When the snow removing skirt 5 receives a large load, the spring C4 contracts, the inner cylinder C3 fits into the outer cylinder C2, the contact projection C33 pushes the sensing lever LS1, the sensing lever LS1 rotates, and the limit switch LS Is something that enters.
Specifically, if the snow removal skirt 5 receives an overload due to excessive snow, falling rocks, damage to the rails, etc., the spring C4 in the inner cylinder C3 contracts, causing the contact protrusion C33 and the sensing lever LS1 to contact each other. The switch LS is activated.
[0009]
When the limit switch LS is activated, the electric circuit of the engine is turned off, the hydraulic pressure is stopped, the mechanical brake of the hydraulic motor attached to the drive wheel is activated, the fuel valve with the electromagnetic solenoid is closed, and the motor vehicle is stopped. It is.
In addition, a method in which the operation of the limit switch LS is linked only to the closing of the electromagnetic solenoid valve of the hydraulic circuit and the engine is not stopped can be said to be a convenient method depending on the operation situation.
The initial operating load value of the sensor S is set according to the elasticity of the spring C4 disposed in the cylinder, that is, the number of windings or the amount of displacement, and can be changed according to the strength of the rail, the power performance, and the like. As shown in FIG. 8, the relationship between the spring displacement and the load for setting the load has a certain characteristic within a predetermined range, and it depends on the model of the transporter having various power performances, the laying condition of the rail, etc.
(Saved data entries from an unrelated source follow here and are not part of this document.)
-- ==== Sys2Proof/Machine/Copy.lean ====
section
/-! DEFINITION. Copies, layout records, replay and `CRED` (R165-R176). -/

namespace Sys2Proof.Machine

/-! ## Sectors at their homes (R168, R202, R235) -/

/-- Faulting pages of a sector: the first faulting byte and the cause. -/
def State.sectorFaults (s : State) (o : Op) (c : CopyCmd) (n : Nat) : List (Nat × BitVec 8) :=
  (pageParts (c.extOf n) (c.shape.lenOf n)).filterMap fun p =>
    match s.copyXlate o c p.1 with
    | .bad k => some (p.1, BitVec.ofNat 8 k)
    | .pa _ => none

/-- The cause with which this package refuses an access at a home, if it does (R233, R234). -/
def State.refusal (s : State) (h : Home) (sz : Nat) (need : Need) : Option Nat :=
  match s.homePa h sz need with
  | some (.bad k) => some k
  | _ => none

/-- The cause with which this package refuses a sector, if it does. -/
def State.sectorRefusal (s : State) (o : Op) (c : CopyCmd) (n : Nat) : Option Nat :=
  (s.sectorHomes o c n).findSome? fun p => s.refusal p.2.2 p.2.1 c.need

/-- The location that an access is decided to reach, unless it is refused. -/
def State.resolve (s : State) (h : Home) (sz : Nat) (need : Need) : Option Loc :=
  match h with
  | .far f => some (.far f)
  | h => match s.homePa h sz need with | some (.pa a) => some (.here a) | _ => none

/-- Moves a location on by `d` bytes. -/
def Loc.shift (l : Loc) (d : Nat) : Loc :=
  match l with
  | .here pa => .here (pa + d)
  | .far (.gfp rank win off) => .far (.gfp rank win (off + d))
  | .far (.uet peer addr key) => .far (.uet peer (addr + d) key)

def Loc.isFar : Loc → Bool | .far _ => true | _ => false

/-- A sector as it was begun, or as it would begin now: none while a page faults or a part is refused. -/
def State.carryOf (s : State) (o : Op) (c : CopyCmd) (n : Nat) : Option Carry :=
  match o.carry.find? fun k => k.sector == n with
  | some k => some k
  | none =>
    if !(s.sectorFaults o c n).isEmpty || (s.sectorRefusal o c n).isSome then none
    else
      let hs := s.sectorHomes o c n
      some ⟨n, hs.filterMap fun p => (s.resolve p.2.2 p.2.1 c.need).map fun l => (p.1, p.2.1, l),
        (hs.filter fun p => p.2.2.isOwn).map (·.1), 0, 0⟩

/-- Whether a sector has been begun. -/
def Op.begun (o : Op) (n : Nat) : Bool := o.carry.any fun k => k.sector == n

/-- A begun sector's progress is stored; the ranks it reaches are noted with its beginning (R244). -/
def State.putCarry (s : State) (o : Op) (c : CopyCmd) (k : Carry) : State :=
  let rs := if o.begun k.sector || s.windows.isEmpty then [] else
    (s.sectorHomes o c k.sector).filterMap fun p => s.homeRank p.2.2
  s.updOp o.id fun o => { o with
    carry := k :: o.carry.filter fun x => x.sector != k.sector
    cmd := match o.cmd with | .copy c => .copy { c with ranks := (c.ranks ++ rs).eraseDups } | x => x }

/-- Elements of a `CRED` in sector `n`. -/
def CopyCmd.elems (c : CopyCmd) (sz n : Nat) : List Nat := (List.range (c.shape.lenOf n / sz)).map (· + 256 / sz * n)

/-! ## Ends (R168, R172) -/

/-- The copy with its command changed. -/
def State.updCopy (s : State) (op : Nat) (f : CopyCmd → CopyCmd) : State :=
  s.updOp op fun o => match o.cmd with | .copy c => { o with cmd := .copy (f c) } | _ => o

/-- A copy ends with a code and a cause word: path C falls, then the arrival, the message and a waiting replay. -/
def State.endCopyNow (s : State) (o : Op) (c : CopyCmd) (code cause : Nat) : State :=
  let ranks := s.copyRanks o c
  let s := (s.landed o.gid o.id fun g => g.raise o.flags).opDone o
  let s := match c.bar with
    | some b => s.arrive c.tid b (if code = 0 then .engine else .error) c.stamp
    | none => s
  let s := match c.mbx with
    | some m =>
      s.postMsg o ranks {
        ctx := o.ctx, mbx := m, words := [c.id, BitVec.ofNat 32 code, BitVec.ofNat 32 c.landed, BitVec.ofNat 32 cause]
        sender := BitVec.ofNat 32 (2 ^ 30 + s.rank), aids := [], src := s.rank, grp := o.gid }
    | none => s
  match c.replayBy with
  | some r => match s.op? r with | some x => s.opDone x | none => s
  | none => s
It can be applied. In the embodiment of the present application, the maximum is set to about 250 kg, but if a stronger rail and strong power performance can be set, the detection sensor S is also set to a larger load, and the amount of displacement of the spring can be changed. The operation is performed by operating the nut C6 at the end of the spring shaft C5.
[0010]
In addition, as a second embodiment for setting the initial operation value of the sensor S, there is a method in which it is performed steplessly by an electric signal.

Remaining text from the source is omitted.